The administration of Governor Deval Patrick believes that medical spas should be regulated because they perform medical procedures, although it has not taken a position on the filed legislation, said Paul Dreyer, director of healthcare safety and quality for the Department of Public Health. The agency does not have data on the frequency of problems at medical spas.  Competition among the various professional groups for cosmetic business is intense, particularly as more doctors have begun offering laser and other cosmetic treatments to satisfy their aging patients and to boost their profits while working predictable hours. Doctors’ offices would not have to be licensed as medical spas under the proposed rules.
Leavy said that only Florida has passed regulations to broadly oversee medical spas but that “all states are talking about it.” She said patient safety is not the only motivation for the push for regulation of what has become a highly lucrative business. A laser treatment to remove one age spot, for example, can cost $75 or more, and many people require more than one session.

“The dermatologists and plastic surgeons really want to corner this market,” Leavy said. “They really are the driving force, and they want to have aesthetic medicine under their wings and supervision. There are many treatments that need the supervision of a medical doctor, but also many treatments where that’s not medically necessary.”

Jeffrey Dover, a dermatologist with SkinCare Physicians in Chestnut Hill and a task force member, said that while regulating medical spas might appear to be self-serving on the part of physicians, “that’s completely false.”

He said he and his colleagues often see patients whose skin has been temporarily damaged or permanently scarred by unskilled operators. The most common problem, he said, is when operators use the wrong laser or wrong setting to remove body hair and end up removing some of the patient’s skin pigment as well, creating a spotted or zebra pattern. “There are few controls outside the doctor’s office,” he said.

In an online survey two years ago of members of the American Society for Dermatologic Surgery, more than half of the roughly 300 dermatologists nationwide who responded said they had seen between one and 10 patients in the previous year who suffered complications as a result of a skin procedure done by someone other than a dermatologist.

The proposed rules also would create a Board of Registration for Aestheticians, who now are licensed by the Board of Cosmetology. Aestheticians focus on skin care, while cosmetologists generally do hair and nails. The cosmetology board opposes this change. The task force also recommends allowing doctors to sell beauty products and other such items in their offices, a practice now banned by the Board of Registration in Medicine.

Medical spa owners in Massachusetts are split over the proposed rules.

Andrew Reudnick, president of Sleek Medical Spa, a Florida company with four locations in Massachusetts, said the regulations would “make it a much safer environment for consumers.”

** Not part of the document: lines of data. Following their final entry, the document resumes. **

-- ==== Sys2Proof/Machine/Regs.lean ====
section
/-! DEFINITION. The lane state of a group: vector registers, predicates, masks, the collector latch and the death of
lanes (spec/02_state.md R34 to R43, R54, spec/13_faults.md R339, R340), and how a run goes on from one lane word to
the next (spec/04_encoding.md R93, R94, spec/07_isa_lane.md R159, R160). -/

namespace Sys2Proof.Machine

/-! ## Registers -/

/-- Vector register `r` of a lane (R34). -/
def Group.vr (g : Group) (r lane : Nat) : Word32 := tabGet 0 g.vregs (64 * r + lane)

/-- Predicate `p` of the lanes (R34). -/
def Group.pr (g : Group) (p : Nat) : Mask := tabGet 0 g.preds p

/-- Registers that a latched fragment of a class occupies: the A registers and the scale (R54, R200). -/
def latchRegs (l : Latch) : Nat := aRegs l.cls + 1

/-- A write to a register releases a latch that covers it (R54, R204). -/
def Group.touch (g : Group) (r : Nat) : Group :=
  match g.latch with
  | some l => if l.base ≤ r ∧ r < l.base + latchRegs l then { g with latch := none } else g
  | none => g

/-- Write a vector register in one lane; poison that stood there is gone. -/
def Group.setV (g : Group) (r lane : Nat) (v : Word32) : Group :=
  { (g.touch r) with
    vregs := tabSet 0 g.vregs (64 * r + lane) v
    poison := g.poison.filter (fun m => !(m.file == 0 && m.num == r && m.lane == lane)) }

/-- Write consecutive vector registers in one lane. -/
def Group.setVs (g : Group) (r lane : Nat) : List Word32 → Group
  | [] => g
  | v :: l => (g.setV r lane v).setVs (r + 1) lane l

/-- Write a predicate in the lanes of a mask. -/
def Group.setP (g : Group) (p : Nat) (lanes bits : Mask) : Group :=
  { g with
    preds := tabSet 0 g.preds p ((g.pr p &&& ~~~lanes) ||| (bits &&& lanes))
    poison := g.poison.filter (fun m => !(m.file == 2 && m.num == p && lanes.getLsbD m.lane)) }

/-- OLDLANE of a lane (R40). -/
def Group.old (g : Group) (lane : Nat) : Word32 := tabGet 0 g.oldlane lane

/-- A scalar register of a group's context. -/
def Group.sr (g : Group) (r : Nat) : Word64 := if r = 0 then 0 else tabGet 0 g.sregs r

/-- Write EXM (R43): bits above W and dead lanes are dropped. -/
def Group.setExm (g : Group) (m : Mask) : Group := { g with exm := m &&& allLanes g.w &&& ~~~g.deadm }

/-! ## Death of lanes (R340) -/

/-- A lane dies: its DEADM bit is set; a helper flag goes with it (R41). -/
def Group.kill (g : Group) (lane : Nat) : Group :=
  { g with deadm := g.deadm ||| oneLane lane, helpm := g.helpm &&& ~~~oneLane lane }

/-- A lane of a group dies, with an entry in the world's log (R340, R387 KIND 0x11), unless it has died already (R430).
`fromReg`: the poison came from a register, of the operand value `addr`; otherwise with an access to the address `addr`. -/
def State.killLane (s : State) (gid lane : Nat) (fromReg : Bool) (addr pc : Nat) : State :=
  if (s.group gid).deadm.getLsbD lane then s
  else
  let l := s.launchOf gid
  let s := s.log l.world (s.logHead 0x11 l.world l.seq |||
    packBits [(lane, 128), (s.gidBits gid, 136), (if fromReg then 1 else 0, 163), (addr % 2 ^ 64, 192),
      (pc % 2 ^ 64, 256)])
  (s.modGroup gid (fun g => g.kill lane)).countIn l.world cLanedeath

/-! ## How a run goes on -/

/-- The address of the run's next lane word (R82). -/
def State.laneAddr (s : State) (gid : Nat) (r : Run) : Nat :=
  ((s.launchOf gid).lcodeBase + 12 * r.next) % 2 ^ 64

/-- The run goes on to the word that a `REP` repeats, when the lead of a pair that has split since was past the `REP` (R93). -/
def Run.enterRep (r : Run) : Option Run :=
  r.repDue.map (fun q => { r with next := r.next + 1, rep := some q, leadDone := false, repDue := none })

/-- A run after its word, or repetition, has issued (R93, R94): none when that was the last. -/
def Run.after (r : Run) (e : Bool) : Option Run :=
  match r.rep with
  | some q =>
    if q.done + 1 < q.count then
      some { r with rep := some { q with done := q.done + 1 }, leadDone := false, matrixLast := false }
    else if e then none
    else some { r with rep := none, next := r.next + 1, counted := r.counted + 1, leadDone := false, matrixLast := false }
  | none =>
    if e then none
    else
      some
        { r with
          next := r.next + 1
          counted := r.counted + 1
          leadDone := false
          regroup := none
          matrixLast := false }

/-- The head run of a group's lane queue goes on; a run that has issued its last word leaves the queue (R145). -/
def Group.stepRun (g : Group) (e : Bool) : Group :=
  match g.laneq with
  | [] => { g with lwait := none }
  | r :: l =>
    match r.after e with
    | some r' => { g with laneq := r' :: l, lwait := none }
    | none => { g with laneq := l, lwait := none }

/-- The word at the head has issued in the half `gid`: in a converged pair the lead's half first and then the double's
(R160), and the runs go on when both have. -/
def State.laneDone (s : State) (gid : Nat) (e : Bool) : State :=
  if (s.group gid).converged then
    if (s.group gid).isDouble then
      (s.modGroup gid (fun g => g.stepRun e)).modGroup (leadOf gid) (fun g => g.stepRun e)
    else
      s.modGroup gid (fun g =>
        { g with
          lwait := none
          laneq := match g.laneq with
            | [] => []
            | r :: l => { r with leadDone := true } :: l })
  else s.modGroup gid (fun g => g.stepRun e)

/-- The word has issued once for a converged pair: both runs go on (R209, R210). -/
def State.laneDoneBoth (s : State) (gid : Nat) (e : Bool) : State :=
  (s.halvesOf gid).foldl (fun s k => s.modGroup k (fun g => g.stepRun e)) s

/-- The lane word at the head waits. -/
def State.laneWaits (s : State) (gid : Nat) (w : WaitOn) : State :=
  s.modGroup gid (fun g => { g with lwait := some w })

end Sys2Proof.Machine
end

But Karin Flynn, owner of Laser Spa in Newton, said that requiring spas to comply with a new set of extensive rules “would raise prices enormously” for consumers. Flynn, a licensed electrologist, performs laser treatments on hair and skin and believes she should be allowed to continue doing so. One reason for limiting laser skin procedures to doctors and nurses, task force members said, is to ensure that a medically trained professional evaluates a patient’s skin for possible cancerous spots.

Flynn said she requires customers to be checked by their dermatologist or doctor before she begins a treatment or by the plastic surgeon who works in her spa. “I’ve been doing this for 20 years, and it’s all I do,” she said. “I am not sure a doctor would give it the same attention.”